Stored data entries
↓↓↓

/-- An event the host issues, after the start of its instruction. -/
theorem next_hostEvent_keepsLatches (h : ∀ t, t.clk.faulted = false → (f t).intr = t.intr) :
    Next (acceptConfigured (fun s => complete (f (ensureInstr s))) s) (KeepsLatches s) := by
  refine next_acceptConfigured_keepsLatches fun hf => keepsLatches_of_intr_eq ?_
  rw [complete_intr, h _ ((ensureInstr_faulted s).trans hf), ensureInstr_intr]

theorem next_cpuEnd_keepsLatches : Next (execCpuEnd s) (KeepsLatches s) := by
  refine next_acceptConfigured_keepsLatches fun _ => keepsLatches_of_intr_eq ?_
  split
  · rfl
  · rw [complete_intr]; exact ensureInstr_intr s

end Kinds

theorem next_renderer_keepsLatches (r : Renderer) (s : State) : Next (exec r.instr s) (KeepsLatches s) := by
  rw [exec_renderer]
  exact keepsLatches_of_intr_eq (by rw [runRenderer_writes r s]; rfl)

/-- A transaction that is no renderer, and can neither acknowledge an interrupt nor replace the unit, by its kind: the moves
of the levels; the CPU events; CONFIGURE and the loads; the register writes; the reads, saves and queries. -/
theorem next_packet_keepsLatches {i : Instr} {p : Packet} (s : State) (hpacket : encode i = .packet p)
    (hctrl : ∀ v, i ≠ .pwIntCtrl v) (hio : ∀ p d, i ≠ .cpuIoWrite p d) (hslot : i ≠ .slotStep)
    (hload : ∀ d, i ≠ .snapshotLoadInt d) (hreset : i ≠ .reset) : Next (exec i s) (KeepsLatches s) := by
  cases i
  case pwIntCtrl v => exact absurd rfl (hctrl v)
  case cpuIoWrite p d => exact absurd rfl (hio p d)
  case slotStep => exact absurd rfl hslot
  case snapshotLoadInt d => exact absurd rfl (hload d)
  case reset => exact absurd rfl hreset
  case soundTick => exact next_perform_keepsLatches (levelsMoved_soundTick s).latches
  case videoSlot => exact next_perform_keepsLatches (levelsMoved_videoSlot s).latches
  case ext2 level => exact next_perform_keepsLatches (levelsMoved_ext2 level s).latches
  case cpuCycles | cpuMemFetch | cpuMemRead | cpuMemWrite => exact next_hostEvent_keepsLatches fun _ => charge_intr _
  case cpuIoRead port => exact next_hostEvent_keepsLatches fun _ => cpuIo_read_intr port 0
  case cpuEnd => exact next_cpuEnd_keepsLatches
  case configure =>
    exact next_accept_keepsLatches fun _ => keepsLatches_of_intr_eq (configure_intr _ _ _ _ _ s)
  case snapshotLoadVideo d =>
    exact next_accept_keepsLatches fun _ => keepsLatches_of_intr_eq (snapshotLoad_intr (u := .video) rfl rfl)
  case snapshotLoadSound d =>
    exact next_accept_keepsLatches fun _ => keepsLatches_of_intr_eq (snapshotLoad_intr (u := .sound) rfl rfl)
  case pwSndR0 | pwSndR1 | pwSndR2 | pwSndR3 | pwSndR4 | pwSndR5 | pwSndR6 | pwSndR7 | pwSndR8 | pwSndR9 | pwSndR10 |
    pwSndR11 | pwSndR12 | pwSndR13 | pwSndR14 | pwSndR15 | pwFixbias | pwBorder | pwLptLo | pwLptHi | pwReserved11 |
    pwReserved12 | pwReserved13 | pwReserved14 | pwReserved15 | pwReserved16 | pwReserved17 | pwReserved1C |
    pwReserved1D | pwReserved1E | pwReserved1F => exact next_perform_keepsLatches (keepsLatches_of_intr_eq rfl)
  case prSndR0 | prSndR1 | prSndR2 | prSndR3 | prSndR4 | prSndR5 | prSndR6 | prSndR7 | prSndR8 | prSndR9 |
    prSndR10 | prSndR11 | prSndR12 | prSndR13 | prSndR14 | prSndR15 | prIntStatus | prReserved11 | prReserved12 |
    prReserved13 | prReserved14 | prReserved15 | prReserved16 | prReserved17 | prReserved1C | prReserved1D |
    prReserved1E | prReserved1F => exact next_answerByte_keepsLatches _
  case prFixbias => exact next_answerByte_keepsLatches fun s => s.vid.fixbias
  case prBorder => exact next_answerByte_keepsLatches fun s => s.vid.border
  case prLptLo => exact next_answerByte_keepsLatches fun s => s.vid.lptLo
  case prLptHi => exact next_answerByte_keepsLatches fun s => s.vid.lptHi
  case snapshotSaveVideo => exact next_answer_keepsLatches fun s => .record (videoRecord s.vid)
  case snapshotSaveSound => exact next_answer_keepsLatches fun s => .record (soundRecord s.snd)
  case snapshotSaveInt => exact next_answer_keepsLatches fun s => .record (intRecord s.intr)
  case waitQueryFetch | waitQueryRead | waitQueryWrite | waitQueryIo => exact next_waitQuery_keepsLatches _ _
  all_goals cases hpacket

↑↑↑

Description of the task -
If a line in the records above includes the string "refine", copy it.

Exercise response -
  refine next_acceptConfigured_keepsLatches fun hf => keepsLatches_of_intr_eq ?_
  refine next_acceptConfigured_keepsLatches fun _ => keepsLatches_of_intr_eq ?_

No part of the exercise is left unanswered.